In architecture, behind every facade there’s always something new to be discovered. In Hiroshima, Japan there’s a small two-story family home of 112sqm that conceals an unexpected mystery: an indoor courtyard with an earth floor and a central tree located at the heart of this unique house.
A raw concrete volume shelters a unique combination of natural and artificial values in order to attain the most pure contact between inhabitants and their domestic garden. Positioned beside a river canal and a road, House in Yagi was intentionally designed to look unfinished. The silhouette couldn’t be more impressive: concrete walls were left exposed both inside and outs.

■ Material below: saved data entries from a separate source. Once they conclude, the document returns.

/-! #### State.updPeg -/

@[simp] theorem State.updPeg_time (k : Nat) (f : Peg → Peg) : (s.updPeg k f).time = s.time := rfl
@[simp] theorem State.updPeg_otp (k : Nat) (f : Peg → Peg) : (s.updPeg k f).otp = s.otp := rfl
@[simp] theorem State.updPeg_pes (k : Nat) (f : Peg → Peg) : (s.updPeg k f).pes = s.pes := rfl
@[simp] theorem State.updPeg_cab (k : Nat) (f : Peg → Peg) : (s.updPeg k f).cab = s.cab := rfl
@[simp] theorem State.updPeg_trace (k : Nat) (f : Peg → Peg) : (s.updPeg k f).trace = s.trace := rfl
@[simp] theorem State.updPeg_tally (k : Nat) (f : Peg → Peg) : (s.updPeg k f).tally = s.tally := rfl
@[simp] theorem State.updPeg_cm (k : Nat) (f : Peg → Peg) : (s.updPeg k f).cm = s.cm := rfl
@[simp] theorem State.updPeg_net (k : Nat) (f : Peg → Peg) : (s.updPeg k f).net = s.net := rfl
@[simp] theorem State.updPeg_sites (k : Nat) (f : Peg → Peg) : (s.updPeg k f).sites = s.sites := rfl
@[simp] theorem State.updPeg_lanes (k : Nat) (f : Peg → Peg) : (s.updPeg k f).lanes = s.lanes := rfl
@[simp] theorem State.updPeg_cus (k : Nat) (f : Peg → Peg) : (s.updPeg k f).cus = s.cus := rfl
@[simp] theorem State.updPeg_lgs (k : Nat) (f : Peg → Peg) : (s.updPeg k f).lgs = s.lgs := rfl
@[simp] theorem State.updPeg_cohorts (k : Nat) (f : Peg → Peg) : (s.updPeg k f).cohorts = s.cohorts := rfl
@[simp] theorem State.updPeg_cohIdx (k : Nat) (f : Peg → Peg) : (s.updPeg k f).cohIdx = s.cohIdx := rfl
@[simp] theorem State.updPeg_readers (k : Nat) (f : Peg → Peg) : (s.updPeg k f).readers = s.readers := rfl
@[simp] theorem State.updPeg_maps (k : Nat) (f : Peg → Peg) : (s.updPeg k f).maps = s.maps := rfl
@[simp] theorem State.updPeg_outlets (k : Nat) (f : Peg → Peg) : (s.updPeg k f).outlets = s.outlets := rfl
@[simp] theorem State.updPeg_ddrs (k : Nat) (f : Peg → Peg) : (s.updPeg k f).ddrs = s.ddrs := rfl
@[simp] theorem State.updPeg_ddr (k : Nat) (f : Peg → Peg) : (s.updPeg k f).ddr = s.ddr := rfl
@[simp] theorem State.updPeg_ddrPoison (k : Nat) (f : Peg → Peg) : (s.updPeg k f).ddrPoison = s.ddrPoison := rfl
@[simp] theorem State.updPeg_ddrUpset (k : Nat) (f : Peg → Peg) : (s.updPeg k f).ddrUpset = s.ddrUpset := rfl
@[simp] theorem State.updPeg_shelf (k : Nat) (f : Peg → Peg) : (s.updPeg k f).shelf = s.shelf := rfl
@[simp] theorem State.updPeg_shelfBad (k : Nat) (f : Peg → Peg) : (s.updPeg k f).shelfBad = s.shelfBad := rfl
@[simp] theorem State.updPeg_shelfQ (k : Nat) (f : Peg → Peg) : (s.updPeg k f).shelfQ = s.shelfQ := rfl
@[simp] theorem State.updPeg_shelfAtomics (k : Nat) (f : Peg → Peg) : (s.updPeg k f).shelfAtomics = s.shelfAtomics := rfl
@[simp] theorem State.updPeg_istr (k : Nat) (f : Peg → Peg) : (s.updPeg k f).istr = s.istr := rfl
@[simp] theorem State.updPeg_shareWritten (k : Nat) (f : Peg → Peg) : (s.updPeg k f).shareWritten = s.shareWritten := rfl
@[simp] theorem State.updPeg_budgetRefused (k : Nat) (f : Peg → Peg) : (s.updPeg k f).budgetRefused = s.budgetRefused := rfl
@[simp] theorem State.updPeg_pegs (k : Nat) (f : Peg → Peg) : (s.updPeg k f).pegs = Tbl.upd {} s.pegs k f := rfl
@[simp] theorem State.updPeg_st (k : Nat) (f : Peg → Peg) : (s.updPeg k f).st = s.st := rfl
@[simp] theorem State.updPeg_mbs (k : Nat) (f : Peg → Peg) : (s.updPeg k f).mbs = s.mbs := rfl
@[simp] theorem State.updPeg_host (k : Nat) (f : Peg → Peg) : (s.updPeg k f).host = s.host := rfl
@[simp] theorem State.updPeg_i3c (k : Nat) (f : Peg → Peg) : (s.updPeg k f).i3c = s.i3c := rfl
@[simp] theorem State.updPeg_arb (k : Nat) (f : Peg → Peg) : (s.updPeg k f).arb = s.arb := rfl
@[simp] theorem State.updPeg_pair (k : Nat) (f : Peg → Peg) : (s.updPeg k f).pair = s.pair := rfl
@[simp] theorem State.updPeg_pwr (k : Nat) (f : Peg → Peg) : (s.updPeg k f).pwr = s.pwr := rfl
@[simp] theorem State.updPeg_sn (k : Nat) (f : Peg → Peg) : (s.updPeg k f).sn = s.sn := rfl
@[simp] theorem State.updPeg_boot (k : Nat) (f : Peg → Peg) : (s.updPeg k f).boot = s.boot := rfl
@[simp] theorem State.updPeg_sec (k : Nat) (f : Peg → Peg) : (s.updPeg k f).sec = s.sec := rfl
@[simp] theorem State.updPeg_rcd (k : Nat) (f : Peg → Peg) : (s.updPeg k f).rcd = s.rcd := rfl
@[simp] theorem State.updPeg_led (k : Nat) (f : Peg → Peg) : (s.updPeg k f).led = s.led := rfl
@[simp] theorem State.updPeg_pat (k : Nat) (f : Peg → Peg) : (s.updPeg k f).pat = s.pat := rfl
@[simp] theorem State.updPeg_regs (k : Nat) (f : Peg → Peg) : (s.updPeg k f).regs = s.regs := rfl
@[simp] theorem State.updPeg_fc (k : Nat) (f : Peg → Peg) : (s.updPeg k f).fc = s.fc := rfl
@[simp] theorem State.updPeg_freeCnt (k : Nat) (f : Peg → Peg) : (s.updPeg k f).freeCnt = s.freeCnt := rfl
@[simp] theorem State.updPeg_pending (k : Nat) (f : Peg → Peg) : (s.updPeg k f).pending = s.pending := rfl
@[simp] theorem State.updPeg_peg (k j : Nat) (f : Peg → Peg) :
    (s.updPeg k f).peg j = if j = k then f (s.peg k) else s.peg j := Tbl.get_upd ..

/-! #### State.setReg -/

@[simp] theorem State.setReg_time (sp : Space) (a v : Nat) : (s.setReg sp a v).time = s.time := rfl
@[simp] theorem State.setReg_otp (sp : Space) (a v : Nat) : (s.setReg sp a v).otp = s.otp := rfl
@[simp] theorem State.setReg_pes (sp : Space) (a v : Nat) : (s.setReg sp a v).pes = s.pes := rfl
@[simp] theorem State.setReg_cab (sp : Space) (a v : Nat) : (s.setReg sp a v).cab = s.cab := rfl
@[simp] theorem State.setReg_trace (sp : Space) (a v : Nat) : (s.setReg sp a v).trace = s.trace := rfl
@[simp] theorem State.setReg_tally (sp : Space) (a v : Nat) : (s.setReg sp a v).tally = s.tally := rfl
@[simp] theorem State.setReg_cm (sp : Space) (a v : Nat) : (s.setReg sp a v).cm = s.cm := rfl
@[simp] theorem State.setReg_net (sp : Space) (a v : Nat) : (s.setReg sp a v).net = s.net := rfl
@[simp] theorem State.setReg_sites (sp : Space) (a v : Nat) : (s.setReg sp a v).sites = s.sites := rfl
@[simp] theorem State.setReg_lanes (sp : Space) (a v : Nat) : (s.setReg sp a v).lanes = s.lanes := rfl
@[simp] theorem State.setReg_cus (sp : Space) (a v : Nat) : (s.setReg sp a v).cus = s.cus := rfl
@[simp] theorem State.setReg_lgs (sp : Space) (a v : Nat) : (s.setReg sp a v).lgs = s.lgs := rfl
@[simp] theorem State.setReg_cohorts (sp : Space) (a v : Nat) : (s.setReg sp a v).cohorts = s.cohorts := rfl
@[simp] theorem State.setReg_cohIdx (sp : Space) (a v : Nat) : (s.setReg sp a v).cohIdx = s.cohIdx := rfl
@[simp] theorem State.setReg_readers (sp : Space) (a v : Nat) : (s.setReg sp a v).readers = s.readers := rfl
@[simp] theorem State.setReg_maps (sp : Space) (a v : Nat) : (s.setReg sp a v).maps = s.maps := rfl
@[simp] theorem State.setReg_outlets (sp : Space) (a v : Nat) : (s.setReg sp a v).outlets = s.outlets := rfl
@[simp] theorem State.setReg_ddrs (sp : Space) (a v : Nat) : (s.setReg sp a v).ddrs = s.ddrs := rfl
@[simp] theorem State.setReg_ddr (sp : Space) (a v : Nat) : (s.setReg sp a v).ddr = s.ddr := rfl
@[simp] theorem State.setReg_ddrPoison (sp : Space) (a v : Nat) : (s.setReg sp a v).ddrPoison = s.ddrPoison := rfl
@[simp] theorem State.setReg_ddrUpset (sp : Space) (a v : Nat) : (s.setReg sp a v).ddrUpset = s.ddrUpset := rfl
@[simp] theorem State.setReg_shelf (sp : Space) (a v : Nat) : (s.setReg sp a v).shelf = s.shelf := rfl
@[simp] theorem State.setReg_shelfBad (sp : Space) (a v : Nat) : (s.setReg sp a v).shelfBad = s.shelfBad := rfl
@[simp] theorem State.setReg_shelfQ (sp : Space) (a v : Nat) : (s.setReg sp a v).shelfQ = s.shelfQ := rfl
@[simp] theorem State.setReg_shelfAtomics (sp : Space) (a v : Nat) : (s.setReg sp a v).shelfAtomics = s.shelfAtomics := rfl
@[simp] theorem State.setReg_istr (sp : Space) (a v : Nat) : (s.setReg sp a v).istr = s.istr := rfl
@[simp] theorem State.setReg_shareWritten (sp : Space) (a v : Nat) : (s.setReg sp a v).shareWritten = s.shareWritten := rfl
@[simp] theorem State.setReg_budgetRefused (sp : Space) (a v : Nat) : (s.setReg sp a v).budgetRefused = s.budgetRefused := rfl
@[simp] theorem State.setReg_pegs (sp : Space) (a v : Nat) : (s.setReg sp a v).pegs = s.pegs := rfl
@[simp] theorem State.setReg_st (sp : Space) (a v : Nat) : (s.setReg sp a v).st = s.st := rfl
@[simp] theorem State.setReg_mbs (sp : Space) (a v : Nat) : (s.setReg sp a v).mbs = s.mbs := rfl
@[simp] theorem State.setReg_host (sp : Space) (a v : Nat) : (s.setReg sp a v).host = s.host := rfl
@[simp] theorem State.setReg_i3c (sp : Space) (a v : Nat) : (s.setReg sp a v).i3c = s.i3c := rfl
@[simp] theorem State.setReg_arb (sp : Space) (a v : Nat) : (s.setReg sp a v).arb = s.arb := rfl
@[simp] theorem State.setReg_pair (sp : Space) (a v : Nat) : (s.setReg sp a v).pair = s.pair := rfl
@[simp] theorem State.setReg_pwr (sp : Space) (a v : Nat) : (s.setReg sp a v).pwr = s.pwr := rfl
@[simp] theorem State.setReg_sn (sp : Space) (a v : Nat) : (s.setReg sp a v).sn = s.sn := rfl
@[simp] theorem State.setReg_boot (sp : Space) (a v : Nat) : (s.setReg sp a v).boot = s.boot := rfl
@[simp] theorem State.setReg_sec (sp : Space) (a v : Nat) : (s.setReg sp a v).sec = s.sec := rfl
@[simp] theorem State.setReg_rcd (sp : Space) (a v : Nat) : (s.setReg sp a v).rcd = s.rcd := rfl
@[simp] theorem State.setReg_led (sp : Space) (a v : Nat) : (s.setReg sp a v).led = s.led := rfl
@[simp] theorem State.setReg_pat (sp : Space) (a v : Nat) : (s.setReg sp a v).pat = s.pat := rfl
@[simp] theorem State.setReg_regs (sp : Space) (a v : Nat) : (s.setReg sp a v).regs = s.regs.put (regKey sp a) v := rfl
@[simp] theorem State.setReg_fc (sp : Space) (a v : Nat) : (s.setReg sp a v).fc = s.fc := rfl
@[simp] theorem State.setReg_freeCnt (sp : Space) (a v : Nat) : (s.setReg sp a v).freeCnt = s.freeCnt := rfl
@[simp] theorem State.setReg_pending (sp : Space) (a v : Nat) : (s.setReg sp a v).pending = s.pending := rfl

The ground floor welcomes you to enjoy a double-height courtyard before reaching the so-called conventional house program. A concrete staircase folds around one corner of the volume, leading to the upper living spaces that include a combined dining room and kitchen, a bedroom that can be screened behind a partition, a bathroom and a storage closet.

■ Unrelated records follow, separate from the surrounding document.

-- ==== Sys2Proof/Tests/Slice0.lean ====
section
/-! SUPPORT. Tests: an ill-formed term for each check of WellFormed, examples of the manual, and for every statement
concrete states that meet its hypotheses and show its conclusions. -/

namespace Sys2Proof.Tests
open Sys2Proof Sys2Proof.Machine

set_option Elab.async false
set_option maxRecDepth 4000

/-! ### Helpers -/

/-- The next state of an outcome has a property. -/
def nx (o : Host.Outcome State Fault Refusal) (p : State → Bool) : Bool :=
  match o with
  | .next t => p t
  | _ => false

/-- Every domain on, a single package, otherwise as after reset. -/
def s0 : State :=
  { State.reset with
    pwr := { State.reset.pwr with doms := (List.range 64).map fun d => (d, { state := 2, reset_ := false }) },
    boot := { State.reset.boot with resetLow := false },
    rcd := { State.reset.rcd with intake := [] } }

/-- A token's value operand. -/
def tk (v : Nat) (flow : Nat := 3) (poison : Bool := false) : Tok :=
  { ctx := 7, act := 1, iter := 9, value := BitVec.ofNat 64 v, flow := BitVec.ofNat 10 flow, grp := 2, poison := poison }

/-- An actor word: opcode, ARITY, IMMSEL, low 16 bits; DST0 actor 0 port 1, DST1 actor 1 port 0, GRP 2. -/
def wd (opc ar im lo : Nat) : Nat :=
  opc * 2 ^ 56 + ar * 2 ^ 54 + im * 2 ^ 52 + 1 * 2 ^ 36 + 1 * 2 ^ 22 + 2 * 2 ^ 17 + lo

/-- A block of two actors on logical PEs 5 and 6. -/
def blk (w : Nat) : Block := { words := [w, w], place := [5, 6] }

/-- A firing with two operand tokens, FLOW 3 from the left one. -/
def fr (w a b : Nat) : Firing :=
  { word := w, block := 4, ctx := 7, act := 1, iter := 9, a := some (tk a), b := some (tk b 5), grp := 2, job := 1, flow := 5 }

/-- A fire half of PE 5 holds a firing of a live job's context. -/
def withFire (slot : Nat) (f : Firing) (s : State) : State :=
  { s with
    cm := { s.cm with blocks := s.cm.blocks.put 4 (blk f.word), jobs := s.cm.jobs.put 1 { block := 4, root := 7, sites := 0xF0 },
                      ctxs := s.cm.ctxs.put 7 { block := 4, state := 1, job := 1 } },
    pes := s.pes.put 5 { s.pe 5 with fire := [(slot, f)] } }

def firing (slot opc ar im lo a b : Nat) : State := withFire slot (fr (wd opc ar im lo) a b) s0

/-- The conclusion of `Sends`, checked. -/
def sends (s : State) (c : Instr) (pipe slot : Nat) (l : List Tok) : Bool :=
  nx (exec c s) fun t => Tbl.find (t.pe 5).fire slot = none && (t.gone 5 pipe).Perm (s.gone 5 pipe ++ l) &&
    ([0, 4, 6, 67].all fun q => t.pe q = s.pe q) && t.pe 5 = { s.pe 5 with fire := (t.pe 5).fire, outL := (t.pe 5).outL } &&
    t.time = s.time && t.cm = s.cm

def gives (s : State) (c : Instr) (pipe slot : Nat) (f : Firing) (v : Nat) : Bool :=
  sends s c pipe slot (f.results v f.poisoned f.iter f.outFlow)

/-- A command with arguments waits in a mailbox while firmware runs. -/
def call (m id : Nat) (a : List Byte) (s : State) : State :=
  { s with
    boot := { s.boot with dev := 2 },
    mbs := s.mbs.put m { cmd := id + 0x5A * 2 ^ 8 + a.length * 2 ^ 16, state := 1, data := padTo 224 a } }

/-- Little-endian fields of (width, value), joined. -/
def le (l : List (Nat × Nat)) : List Byte := l.flatMap fun p => leBytes p.1 p.2

def isAlone (s : State) : Bool := decide s.alone

/-- The hypothesis of a mailbox statement, and that the command has ended so. -/
def served (s : State) (m id len : Nat) (named : List (Nat × Nat)) : Bool := decide (s.mbServes m id len named (s.mb m).args)

def done (s t : State) (m status : Nat) (rsp : List Byte) : Bool := decide ((t.mb m).doneWith (s.mb m) status rsp)

/-- A memory that holds a byte string at an address. -/
def memOf (d : Byte) (a : Nat) (bs : List Byte) : Mem := (bs.mapIdx fun i b => (a + i, b)).filter fun c => c.2 != d

/-- A good token, its CRC right, for actor 1 of context 7. -/
def gt (port grp : Nat) (v : Nat := 5) : Tok := Tok.sealed { tk v with port := BitVec.ofNat 2 port, grp := BitVec.ofNat 3 grp }

/-- Site 9 of job 1 on lanes 9 and 10, W = 4. -/
def site9c : State :=
  { s0 with sites := [(9, { bound := true, first := 9, lanes := 2, cycU := 8, lead := 64, job := some 1, high := 5, next := 6 })],
            lanes := [(9, { state := 5 }), (10, { state := 5 })] }

/-- Steward 1's task 2 runs in firmware mode at an instruction word. -/
def stw (w : Nat) (f : Steward → Steward := id) : State :=
  { s0 with st := { s0.st with cores := [(1, f { pc := 0x1000, psw := 1, ispace := memOf 0 0x1000 (leBytes 4 w), iloaded := [1], idle := false, cur := 2, stkLo := 0x100, stkHi := 0x200, tasks := [(2, { state := 3, ctl := 5 })] })] } }

/-- Registers 2 and 3. -/
def g23 (a b : Nat) (c : Steward) : Steward := { c with g := [(1, 0x55), (2, a), (3, b)] }

def runs (s : State) (w : Nat) : Bool := s.stAlive 1 && (s.core 1).fetch == some w

/-- The state that a command leaves. -/
def outS (o : Out) : State := match o with | .next t => t | _ => s0

/-- The conclusions of `Puts`, `Jumps`, `Enters`, checked for steward 1. -/
def puts (s : State) (c : Instr) (w v : Nat) : Bool :=
  runs s w && nx (exec c s) fun t => t = s.updCore 1 fun k => { k with g := putG k.g (sRd w) v, pc := (k.pc + 4) % 2 ^ 32 }
def jumps (s : State) (c : Instr) (pc : Nat) : Bool := nx (exec c s) fun t => t = s.updCore 1 fun k => { k with pc := pc }
def enters (s : State) (c : Instr) (cause info : Nat) : Bool := nx (exec c s) fun t => t = (s.enter 1 cause info).keep s

/-- R form, rd 4, ra 2, rb 3; I form, rd 4, ra 2. -/
def wR (m fn : Nat) : Nat := m * 2 ^ 26 + 4 * 2 ^ 22 + 2 * 2 ^ 18 + 3 * 2 ^ 14 + fn
def wI (m imm : Nat) : Nat := m * 2 ^ 26 + 4 * 2 ^ 22 + 2 * 2 ^ 18 + imm

/-! ### Actor opcodes -/

/-- One opcode of two operands: the firing is held, and its value is sent. -/
def givesV (c : Instr) (slot opc lo a b v : Nat) : Bool :=
  let s := firing slot opc 1 0 lo a b
  let f := fr (wd opc 1 0 lo) a b
  (s.holds 5 slot opc f : Bool) && gives s c (slot % 2) slot f v

def M64 : Nat := 2 ^ 64 - 1

theorem witness_IntegerOpcodeResults : ((
  [givesV (.add 5 1) 1 0x01 0 M64 2 1, givesV (.sub 5 1) 1 0x02 0 1 2 M64, givesV (.and 5 0) 0 0x03 0 0b1100 0b1010 0b1000,
   givesV (.or 5 0) 0 0x04 0 0b1100 0b1010 0b1110, givesV (.xor 5 0) 0 0x05 0 0b1100 0b1010 0b0110,
   givesV (.andn 5 0) 0 0x06 0 0b1100 0b1010 0b0100, givesV (.shl 5 0) 0 0x07 0 3 127 (2 ^ 63),
   givesV (.shr 5 0) 0 0x08 0 (2 ^ 63 + 8) 67 (2 ^ 60 + 1), givesV (.sar 5 0) 0 0x09 0 (2 ^ 63) 63 M64,
   givesV (.rotl 5 0) 0 0x0A 0 (2 ^ 63 + 2) 65 5, givesV (.rotl 5 0) 0 0x0A 0 9 64 9, givesV (.min 5 0) 0 0x0B 0 1 M64 M64,
   givesV (.max 5 0) 0 0x0C 0 1 M64 1, givesV (.minu 5 0) 0 0x0D 0 1 M64 1, givesV (.maxu 5 0) 0 0x0E 0 1 M64 M64,
   givesV (.mul 5 0) 0 0x10 0 (2 ^ 63) 3 (2 ^ 63), givesV (.mulhu 5 0) 0 0x11 0 M64 M64 (M64 - 1),
   givesV (.mulhs 5 0) 0 0x12 0 M64 2 M64, givesV (.mulhs 5 0) 0 0x12 0 M64 M64 0,
   givesV (.divu 5 0) 2 0x14 0 7 0 M64, givesV (.divu 5 1) 3 0x14 0 M64 2 (2 ^ 63 - 1),
   givesV (.divs 5 0) 2 0x15 0 (2 ^ 63) M64 (2 ^ 63), givesV (.divs 5 1) 3 0x15 0 (2 ^ 64 - 7) 2 (2 ^ 64 - 3),
   givesV (.divs 5 1) 3 0x15 0 5 0 M64, givesV (.remu 5 0) 2 0x16 0 7 0 7, givesV (.remu 5 0) 2 0x16 0 7 4 3,
   givesV (.rems 5 0) 2 0x17 0 (2 ^ 63) M64 0, givesV (.rems 5 0) 2 0x17 0 (2 ^ 64 - 7) 2 M64,
   givesV (.rems 5 0) 2 0x17 0 9 0 9] : List Bool)).all id = true := by
  decide +kernel

/-- A steering firing: operands a and b, and c on the control port with r as the immediate on the right where ARITY says so. -/
def steer (opc lo a c : Nat) : State × Firing :=
  let f := { fr (wd opc 2 2 lo) a 0 with b := none, c := some (tk c), imm := some lo }
  (withFire 0 f s0, f)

Flexibility was a determinant goal to achieve such an unconventional space organization. Currently, the house serves a growing family of four, however in the future it could be adapted to add more rooms and living spaces.
In fact, square windows of different sizes surround the entire facade offering multiple combinations of rooms… Even the windows of the double-height courtyard follow the same logic, but were left without glazing to allow wind and rain to gently refresh the earthy ground floor.